Visa vs I-94
A visa simply lets the visitor come to the United States to apply to enter, it doesn’t determine the length of a visitor’s stay. The period of stay is determined at the time of admission. The visitor will usually find that information on his or her Form I-94.
Unlawful presence
Visitors who enter the united states without presenting themselves to an immigration official, who overstay their I-94, or who violate the terms of their visa are said to be in “unlawful presence.” How long the visitors remain in unlawful presence before leaving the U.S. will determine the outcome of their future attempts to visit.
Overstaying the I-94
- If a visitor overstays by more than 180 days but less than 1 year, and then leaves the U.S., it will mean a 3-year bar from re-entry.
- If a visitor overstays by more than a year and then leaves the U.S., it will mean a 10-year bar from re-entry.
- If a visitor has overstayed by one year or more in the aggregate and attempts to re-enter without proper admission, it will mean a lifetime bar.
Extending the I-94 or changing to another status
Most visa holders can file Form I-539, Application to Extend/Change Nonimmigrant Status, and should ideally do so 45 days before the I-94 expires. It costs $370 to file and they will have to submit their biometrics for an additional $85.
There needs to be a compelling reason why the visa holder needs to extend the I-94. Alternatively, the visa holder can apply to change to a different nonimmigrant status. For example, into student status.
The visa holder has an expired status the day the I-94 expires and DHS can deport him or her even if there is a pending I-539 application. But if the I-539 was filed before the I-94 expired, the visitor is not in “unlawful presence” for the purposes of the immigration bar until the USCIS makes a decision.

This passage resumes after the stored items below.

/-- Settles O43: each operation by its branches, what answering leaves alone by the relation `Answered`. -/
theorem runtimeChannel : Obligations.RuntimeChannel := by
  unfold Obligations.RuntimeChannel
  refine ⟨fun p b s hreq => ⟨fun hop list rs => ⟨fun hsrc => ?_, fun hclean hsrc hne hmax hpin => ⟨fun hpick => ?_, fun i hpick hfit => ?_⟩⟩,
      fun hop hclean => ⟨fun hentry => ?_, fun e hentry hpins => ?_, fun e hentry hpins => ?_⟩,
      fun hop hclean hstep e hentry hlow hhigh => ?_, fun l rest e hloads hon hentry => ?_⟩, fun p s => ⟨fun who v hin => ?_, fun b hreq =>
        ⟨?_, fun hop hclean hn => ?_, fun hop hclean hspill hpark hslots => ⟨fun h => ?_, fun hlow hhigh => ?_⟩, fun hop alloc => ?_,
          fun hop hclean => ?_⟩⟩⟩
  · exact done_eq (modelLoad_misaligned hreq hop hsrc list rs)
  · exact done_eq (modelLoad_no_room hreq hop hclean hsrc hne hmax hpin hpick list rs)
  · intro gen w
    exact done_eq (modelLoad_begins hreq hop hclean hsrc hne hmax hpin hpick hfit)
  · exact done_eq (modelEvict_unknown hreq hop hclean hentry)
  · exact done_eq (modelEvict_pinned hreq hop hclean hentry hpins)
  · exact done_eq (modelEvict_unpinned hreq hop hclean hentry hpins)
  · exact done_eq (modelPin_counts hreq hop hclean hstep hentry hlow hhigh)
  · intro x rs hcode
    exact done_eq (modelLoadDone_loaded hloads hon hentry hcode)
  · intro u
    refine ⟨fun h => ?_, fun b h hlow hhigh => ?_, fun b h hop => ?_⟩
    · exact done_eq ((letIn_letsIn hin _).trans (rtUnknown_none h))
    · exact done_eq ((letIn_letsIn hin _).trans (rtUnknown_known h hlow hhigh))
    · exact done_eq ((letIn_letsIn hin _).trans (rtUnknown_unknown h hop))
  · rintro hop map areas n x ws bs hclean rfl hn hflag hempty hctx w hmap hcheck
    have hkept : (w.1.ctx p (leAt b 8 1)).wdLimit = ((s.rtTake p).ctx p (leAt b 8 1)).wdLimit := by
      rw [State.ctx, wrDev_ctxs]
      rfl
    rw [hkept]
    exact done_eq (contextCreate_enables hreq hop hclean hn hflag hempty hctx hmap hcheck)
  · intro ok busy
    have heq := contextDestroy_eq hreq hop hclean hn
    have hrest := CtxSt.atRest_iff ((s.rtTake p).ctx p (leAt b 8 1)).st
    refine ⟨fun hok hbusy => done_eq (heq.trans ?_), fun h => done_eq (heq.trans ?_)⟩
    · rw [if_neg (by rw [hrest.mpr hok, Bool.not_true, Bool.false_or]; exact Bool.eq_false_iff.mp hbusy)]
    · rw [if_pos]
      rcases h with h | h
      · rw [Bool.eq_false_iff.mpr (mt hrest.mp h)]
        rfl
      · exact Bool.or_eq_true_iff.mpr (.inr h)
  · exact done_eq (tierPolicy_beyond hreq hop hclean hspill hpark hslots h)
  · exact done_eq (tierPolicy_sets hreq hop hclean hspill hpark hslots hlow hhigh)
  · intro bytes dev hclean hpaged hsome hmax hperm hsem hbase hback
    have hasked : GrantAsked (s.rtTake p) p dev b := ⟨hop, hclean, hpaged, hsome, hmax, hperm, hsem, hbase, hback⟩
    refine ⟨fun hfree => done_eq (rwtGrant_full hreq rfl hasked hfree), fun i hfree => ?_⟩
    obtain ⟨key, r1, hkey, heq⟩ := rwtGrant_grants hreq rfl hasked hfree
    have hrel := ((rtRespond_answered ({ s.rtTake p with
      draws := s.draws + 1
      rwt := (List.range (ceilDiv (leAt b 16 8) (2 ^ 21))).foldl (fun m j => SMap.put m (i + j) (grantEntry p dev key b j))
        s.rwt }) p (leAt b 2 2) 0 r1 dev).trans (rtUnknown_answered _ p 4096))
    refine ⟨_, done_eq heq, (congrArg State.draws hrel :), key, hkey, fun j hj => ?_⟩
    have hrwt := (congrArg State.rwt hrel :)
    refine (congrArg (fun m => SMap.getD m (i + j) (RwtEntry.empty 0)) hrwt).trans ((getD_foldl_put _ i _ _ hj).trans ?_)
    rw [grantEntry, hsem]
  · exact done_eq (query_answers hreq hop hclean)

end Sys2Proof.Machine
end

section
/-! What ending commands, aborting contexts and recording errors leave alone (R84 to R93, R411, R440 to R443): most of the state, and every
register but those at a few offsets of their pages. -/
namespace Sys2Proof.Machine

open Sys2Proof

/-! ### Registers by their offsets -/

/-- Whatever its page, a register stands at its own offset. -/
theorem pgOff_regKey_page (c i : Nat) {off : Nat} (h : off < 4096) : pgOff (regKey (page c i) off) = off := by
  rw [regKey]
  split
  · exact Nat.mod_eq_of_lt h
  · simp only [pgOff, page]
    omega

theorem pgOff_page (c i : Nat) {off : Nat} (h : off < 4096) : pgOff (page c i + off) = off := by
  simp only [pgOff, page]
  omega

/-- What ending commands and recording errors change at most: of the registers, only those at the offsets `offs` of their pages. -/
structure EndOnly (offs : List Nat) (s t : State) : Prop where
  eq : t = { s with regs := t.regs, rings := t.rings, cmds := t.cmds, ctxs := t.ctxs, tcs := t.tcs, kvMoves := t.kvMoves, mem := t.mem,
                    bad := t.bad, weak := t.weak, lost := t.lost, host := t.host, hps := t.hps, errs := t.errs, pins := t.pins,
                    out := t.out }
  reg : ∀ k, pgOff k ∉ offs → t.reg k = s.reg k

namespace EndOnly
variable {offs : List Nat} {s t u : State}

theorem refl (s : State) : EndOnly offs s s := ⟨rfl, fun _ _ => rfl⟩

theorem trans (h : EndOnly offs s t) (k : EndOnly offs t u) : EndOnly offs s u where
  eq := Eq.trans k.eq (congrArg (fun x : State => { x with
    regs := u.regs, rings := u.rings, cmds := u.cmds, ctxs := u.ctxs, tcs := u.tcs, kvMoves := u.kvMoves, mem := u.mem, bad := u.bad,
    weak := u.weak, lost := u.lost, host := u.host, hps := u.hps, errs := u.errs, pins := u.pins, out := u.out }) h.eq)
  reg := fun key hkey => (k.reg key hkey).trans (h.reg key hkey)

theorem ite {c : Prop} [Decidable c] (h : EndOnly offs s t) (k : EndOnly offs s u) : EndOnly offs s (if c then t else u) := by
  split
  · exact h
  · exact k

theorem foldl {α : Type} (h : EndOnly offs s t) (l : List α) (f : State → α → State) (hf : ∀ u a, EndOnly offs u (f u a)) :
    EndOnly offs s (l.foldl f t) :=
  List.foldlRecOn l f h (fun u hu a _ => hu.trans (hf u a))

/-- A field of a page, at another offset. -/
theorem fld (h : EndOnly offs s t) (c i : Nat) (f : Fld) (hoff : f.off < 4096 ∧ f.off ∉ offs) : t.fld (page c i) f = s.fld (page c i) f := by
  rw [State.fld, State.fld, h.reg _ (by rw [pgOff_regKey_page c i hoff.1]; exact hoff.2)]

theorem setReg (s : State) {k : Nat} (hk : pgOff k ∈ offs) (v : Word64) : EndOnly offs s (s.setReg k v) :=
  ⟨rfl, fun _ hj => State.reg_setReg_other _ _ (fun e => hj (e ▸ hk))⟩

theorem setFld (s : State) (c i : Nat) {f : Fld} (hf : f.off < 4096 ∧ f.off ∈ offs) (v : Nat) : EndOnly offs s (s.setFld (page c i) f v) :=
  .setReg s (by rw [pgOff_regKey_page c i hf.1]; exact hf.2) _

theorem addFld (s : State) (c i : Nat) {f : Fld} (hf : f.off < 4096 ∧ f.off ∈ offs) (v : Nat) : EndOnly offs s (s.addFld (page c i) f v) :=
  .setFld s c i hf _

theorem emit (s : State) (o : Out) : EndOnly offs s (s.emit o) := ⟨rfl, fun _ _ => rfl⟩

theorem of_regsOutOnly (h : RegsOutOnly s t) (hreg : ∀ k, pgOff k ∉ offs → t.reg k = s.reg k) : EndOnly offs s t :=
  ⟨(congrArg (fun x : State => { x with
    rings := t.rings, cmds := t.cmds, ctxs := t.ctxs, tcs := t.tcs, kvMoves := t.kvMoves, mem := t.mem, bad := t.bad, weak := t.weak,
    lost := t.lost, host := t.host, hps := t.hps, errs := t.errs, pins := t.pins }) h :), hreg⟩
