/-- The V-class decoder: 02_bundles.md Table 2.9 with 06_vector.md Table 6.2, in a bundle of `nlit` literal words. SCNT and
VEXT take any lane mask, which they do not use (06_vector.md R160 names SPOP and the mask forms alone as needing q0; DESIGN
CHOICE, log 28). -/
def decodeV (nlit : Nat) (f : VF) : Dec :=
  let fint := fun t => VTy.isFp t || VTy.isInt t
  match f.op.toNat with
  | 0x00 => enc (f.vd == 0 && f.va == 0 && f.b == 0 && f.vc == 0 && f.ty == 0 && f.q == 0 && f.imm == 0) .vnop
  | 0x01 => decBin nlit f VTy.isFp .fadd
  | 0x02 => decBin nlit f VTy.isFp .fsub
  | 0x03 => decBin nlit f VTy.isFp .fmul
  | 0x04 => decTri nlit f .fma
  | 0x05 => decTri nlit f .fms
  | 0x06 => decTri nlit f .fnma
  | 0x07 => decBin nlit f VTy.isFp .fmin
  | 0x08 => decBin nlit f VTy.isFp .fmax
  | 0x09 => decUn f VTy.isFp .fabs
  | 0x0A => decUn f VTy.isFp .fneg
  | 0x0B => decCmp nlit f VTy.isFp true .fcmp
  | 0x0C => decUn f VTy.isFp .frcp
  | 0x0D => decUn f VTy.isFp .frsq
  | 0x0E => decUn f VTy.isFp .fexp2
  | 0x0F => decUn f VTy.isFp .flog2
  | 0x18 => decBin nlit f VTy.isInt .iadd
  | 0x19 => decBin nlit f VTy.isInt .isub
  | 0x1A => decBin nlit f VTy.isInt .imul
  | 0x1B => decBin nlit f VTy.isInt .imulh
  | 0x1C => decBin nlit f VTy.isInt .imin
  | 0x1D => decBin nlit f VTy.isInt .imax
  | 0x1E => decUn f VTy.isSint .iabs
  | 0x1F => decBin nlit f VTy.isInt .vand
  | 0x20 => decBin nlit f VTy.isInt .vor
  | 0x21 => decBin nlit f VTy.isInt .vxor
  | 0x22 => decBin nlit f VTy.isInt .vshl
  | 0x23 => decBin nlit f VTy.isInt .vshr
  | 0x24 => decBin nlit f VTy.isInt .vsha
  | 0x25 => decUn f VTy.isInt .vpopc
  | 0x26 => decUn f VTy.isInt .vclz
  | 0x27 => decCmp nlit f VTy.isInt false .icmp
  | 0x28 => decBin nlit f VTy.isInt .iadds
  | 0x29 => decBin nlit f VTy.isInt .isubs
  | 0x30 =>
    match VTy.dec f.ty, OpB.dec nlit false f.b f.imm with
    | some t, some b => enc (f.va == 0 && f.vc == 0) (.vmov { t := t, vd := f.vd, b := b, q := f.q })
    | _, _ => .illegalEnc
  | 0x31 =>
    match VTy.dec f.ty, VTy.dec (bits f.vc 0 4) with
    | some s, some d =>
      enc (f.b == 0 && bits f.imm 2 18 == 0 &&
          decide ((bits f.imm 0 2).toNat * Nat.min s.bytes d.bytes < Nat.max s.bytes d.bytes) &&
          !(f.vc.getLsbD 5 && !(d == .bf16 || d == .f16 || d.isB8)))
        (.cvt { s := s, d := d, sat := f.vc.getLsbD 4, sr := f.vc.getLsbD 5, vd := f.vd, va := f.va,
                h := bits f.imm 0 2, q := f.q })
    | _, _ => .illegalEnc
  | 0x32 =>
    match VTy.dec f.ty, OpB.dec nlit false f.b f.imm with
    | some t, some b => enc (bits f.vc 3 3 == 0) (.vsel { t := t, vd := f.vd, va := f.va, b := b, q := f.q } (bits f.vc 0 3))
    | _, _ => .illegalEnc
  | 0x33 =>
    match tyIn VTy.isInt f.ty, OpB.dec nlit false f.b f.imm with
    | some t, some b => enc (f.va == 0 && f.vc == 0) (.viota { t := t, vd := f.vd, b := b, q := f.q })
    | _, _ => .illegalEnc
  | 0x38 => decBin nlit f anyTy .perm
  | 0x39 =>
    match VTy.dec f.ty with
    | some t => enc (f.b == 0 && f.vc == 0 && laneOk t f.imm)
        (.rotl { t := t, vd := f.vd, va := f.va, q := f.q } (bits f.imm 0 8))
    | none => .illegalEnc
  | 0x3A =>
    match VTy.dec f.ty with
    | some t => enc (f.b == 0 && f.vc == 0 && laneOk t f.imm)
        (.bcast { t := t, vd := f.vd, va := f.va, q := f.q } (bits f.imm 0 8))
    | none => .illegalEnc
  | 0x3B =>
    match VTy.dec f.ty, OpB.dec nlit true f.b f.imm with
    | some t, some b => enc (f.vc == 0 && bits f.imm 1 19 == 0)
        (.zip { t := t, vd := f.vd, va := f.va, vb := b, h := f.imm.getLsbD 0, q := f.q })
    | _, _ => .illegalEnc
  | 0x3C =>
    match VTy.dec f.ty, OpB.dec nlit true f.b f.imm with
    | some t, some b => enc (f.vc == 0 && bits f.imm 1 19 == 0)
        (.unzip { t := t, vd := f.vd, va := f.va, vb := b, h := f.imm.getLsbD 0, q := f.q })
    | _, _ => .illegalEnc
  | 0x40 => decUn f fint .rsum
  | 0x41 => decUn f fint .rmin
  | 0x42 => decUn f fint .rmax
  | 0x43 => decUn f fint .rmini
  | 0x44 => decUn f fint .scan
  | 0x46 =>
    match VTy.dec f.ty with
    | some t => enc (f.vd.getLsbD 5 == false && f.b == 0 && f.vc == 0 && laneOk t f.imm)
        (.vext t (bits f.vd 0 5) f.va (bits f.imm 0 8) f.q)
    | none => .illegalEnc
  | 0x47 =>
    match VTy.dec f.ty, OpB.dec nlit true f.b f.imm with
    | some t, some b => enc (f.va == 0 && f.vc == 0 && laneOk t f.imm)
        (.vins { t := t, vd := f.vd, b := b, q := f.q } (bits f.imm 0 8))
    | _, _ => .illegalEnc
  | 0x48 => decBin nlit f (fun t => t == .i32 || t == .n32) .vhash
  | 0x50 =>
    match VTy.dec f.ty, baseReg f.b, tcField f.vc with
    | some t, some xb, some tc => enc (f.va == 0)
        (.vld { t := t, vd := f.vd, xb := xb, tc := tc, imm := f.imm, q := f.q })
    | _, _, _ => .illegalEnc
  | 0x51 =>
    match VTy.dec f.ty, baseReg f.b with
    | some t, some xb => enc (f.va == 0 && f.vc == 0)
        (.vst { t := t, vd := f.vd, xb := xb, tc := none, imm := f.imm, q := f.q })
    | _, _ => .illegalEnc
  | 0x52 =>
    match VTy.dec f.ty, baseReg f.b with
    | some t, some xb => enc (f.va == 0 && f.vc.getLsbD 5 == false)
        (.vlds { t := t, vd := f.vd, xb := xb, xs := bits f.vc 0 5, imm := f.imm, q := f.q })
    | _, _ => .illegalEnc
  | 0x53 =>
    match VTy.dec f.ty, baseReg f.b with
    | some t, some xb => enc (f.va == 0 && f.vc.getLsbD 5 == false)
        (.vsts { t := t, vd := f.vd, xb := xb, xs := bits f.vc 0 5, imm := f.imm, q := f.q })
    | _, _ => .illegalEnc
  | 0x54 =>
    match VTy.dec f.ty, baseReg f.b, tcField f.vc with
    | some t, some xb, some tc => .ok
        (.vgath { t := t, vd := f.vd, va := f.va, xb := xb, tc := tc, imm := f.imm, q := f.q })
    | _, _, _ => .illegalEnc
  | 0x55 =>
    match VTy.dec f.ty, baseReg f.b with
    | some t, some xb => enc (f.vc == 0)
        (.vscat { t := t, vd := f.vd, va := f.va, xb := xb, tc := none, imm := f.imm, q := f.q })
    | _, _ => .illegalEnc
  | 0x56 =>
    match tyIn VTy.isInt f.ty with
    | some t => enc (f.b == 0 && bits f.vc 3 3 == 0)
        (.vgathk { t := t, vd := f.vd, va := f.va, q := f.q } (bits f.vc 0 3) f.imm)
    | none => .illegalEnc
  | 0x58 =>
    match VTy.dec f.ty with
    | some t => enc (f.vd == 0 && f.b == 0 && bits f.vc 2 4 == 0 && f.imm == 0) (.spush t f.va (bits f.vc 0 2) f.q)
    | none => .illegalEnc
  | 0x59 =>
    match VTy.dec f.ty with
    | some t => enc (f.va == 0 && f.b == 0 && f.vc.getLsbD 5 == false && f.q == 0 && f.imm == 0)
        (.spop t f.vd (bits f.vc 2 3) (bits f.vc 0 2))
    | none => .illegalEnc
  | 0x5A =>
    match VTy.dec f.ty with
    | some t => enc (f.vd.getLsbD 5 == false && f.va == 0 && f.b == 0 && bits f.vc 2 4 == 0 && f.imm == 0)
        (.scnt t (bits f.vd 0 5) (bits f.vc 0 2) f.q)
    | none => .illegalEnc
  | 0x60 => decQ f true .qand
  | 0x61 => decQ f true .qor
  | 0x62 => decQ f true .qxor
  | 0x63 => decQ f false fun d a _ => .qnot d a
  | 0x64 =>
    match VTy.dec f.ty with
    | some t => enc (f.vd.getLsbD 5 == false && bits f.va 3 3 == 0 && f.b == 0 && f.vc == 0 && f.q == 0 && f.imm == 0)
        (.qpopMask t (bits f.vd 0 5) (bits f.va 0 3))
    | none => .illegalEnc
  | 0x65 =>
    match VTy.dec f.ty with
    | some t => enc (f.vd.getLsbD 5 == false && bits f.va 3 3 == 0 && f.b == 0 && f.vc == 0 && f.q == 0 && f.imm == 0)
        (.qfirst t (bits f.vd 0 5) (bits f.va 0 3))
    | none => .illegalEnc
  | 0x66 =>
    match VTy.dec f.ty with
    | some t => enc (bits f.vd 4 2 == 0 && bits f.va 3 3 == 0 && f.b == 0 && f.vc == 0 && f.q == 0 && f.imm == 0)
        (.qany t (bits f.vd 0 4) (bits f.va 0 3))
    | none => .illegalEnc
  | _ => .illegalOp

/-! ## M and Z classes -/

/-- The M-class fields of 02_bundles.md Table 2.3. -/
structure MF where
  op : BitVec 8
  d : BitVec 4
  a : BitVec 4
  b : BitVec 4
  acc : BitVec 3
  v : BitVec 4
  imm : BitVec 32
  deriving DecidableEq, Repr

/-- The M-class fields of a syllable's low 59 bits. -/
def MF.of (w : BitVec 59) : MF :=
  { op := bits w 51 8, d := bits w 47 4, a := bits w 43 4, b := bits w 39 4, acc := bits w 36 3, v := bits w 32 4,
    imm := bits w 0 32 }

/-- The low 59 bits of an M-class syllable. -/
def packM (op : BitVec 8) (d a b : BitVec 4) (acc : BitVec 3) (v : BitVec 4) (imm : BitVec 32) : BitVec 59 :=
  op ++ d ++ a ++ b ++ acc ++ v ++ imm

/-- The M-class decoder, 08_matrix.md Table 8.3. -/
def decodeM (f : MF) : Dec :=
  let aOk := f.d.getLsbD 3 == false
  let aD := bits f.d 0 3
  let z1 := bits f.v 1 3 == 0
  let v0 := f.v.getLsbD 0
  match f.op.toNat with
  | 0x00 => enc (f.d == 0 && f.a == 0 && f.b == 0 && f.acc == 0 && f.v == 0 && f.imm == 0) .mnop
  | 0x01 => enc (aOk && f.acc == 0 && bits f.v 2 2 == 0 && f.imm == 0) (.mma aD f.a f.b (f.v.getLsbD 1) v0)
  | 0x02 => enc (aOk && f.acc == 0 && bits f.v 2 2 == 0 && f.imm == 0) (.mmat aD f.a f.b (f.v.getLsbD 1) v0)
  | 0x03 => enc ((v0 || aOk) && f.a == 0 && f.b == 0 && f.acc == 0 && z1 && f.imm == 0) (.mzero v0 f.d)
  | 0x04 => enc ((v0 || f.a == 0) && f.acc == 0 && z1) (.mld f.d (if v0 then some f.a else none) f.b f.imm)
  | 0x05 => enc (f.d == 0 && f.acc == 0 && f.v == 0) (.mst f.a f.b f.imm)
  | 0x06 => enc (f.d == 0 && f.a == 0 && f.v == 0) (.macs f.b f.acc f.imm)
  | 0x07 => enc (f.a == 0 && f.b == 0 && z1 && bits f.imm 5 27 == 0 && (v0 || !f.imm.getLsbD 4))
      (.mcvt f.d f.acc v0 (f.imm.getLsbD 4) (bits f.imm 0 4))
  | 0x08 => enc (aOk && f.a == 0 && f.acc == 0 && f.v == 0) (.mlda aD f.b f.imm)
  | 0x09 => enc (f.b == 0 && f.acc == 0 && f.v == 0 && f.imm == 0) (.mtrn f.d f.a)
  | _ => .illegalOp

A visitor can NOT file Form I-539 to request an extension of stay in, or change of status to, any of the following classifications:
- E-1 principal treaty traders and E-1 principal employees of a treaty trader
- E-2 principal treaty investors and E-2 principal employees of a treaty investor
- E-2 CNMI principal investors
- E-3 principal specialty occupation workers from Australia
- H-1B, H-1B1, H-2A, H-2B, and H-3 nonimmigrants
- L-1 nonimmigrants
- O-1 and O-2 nonimmigrants
- P-1, P-2, P-3, P-1S, P-2S, or P-3S nonimmigrants
- Q-1 nonimmigrants
- R-1 nonimmigrants
- TN-1 and TN-2 nonimmigrants
Overstay forgiveness
If a visitor overstays the I-94 without filing for an extension, it becomes a serious obstacle to future efforts to adjust status. In that case, the out-of-status visitor can file Form I-601, Application for Waiver of Grounds of Inadmissibility for $930. Some of the out-of-status persons that qualify are:
- Being a minor (under age 18).
- Having an asylum application pending with USCIS.
- Being the beneficiary of the Family Unity Program.
- Having an application pending for an adjustment of green card, change of status, or extension of status.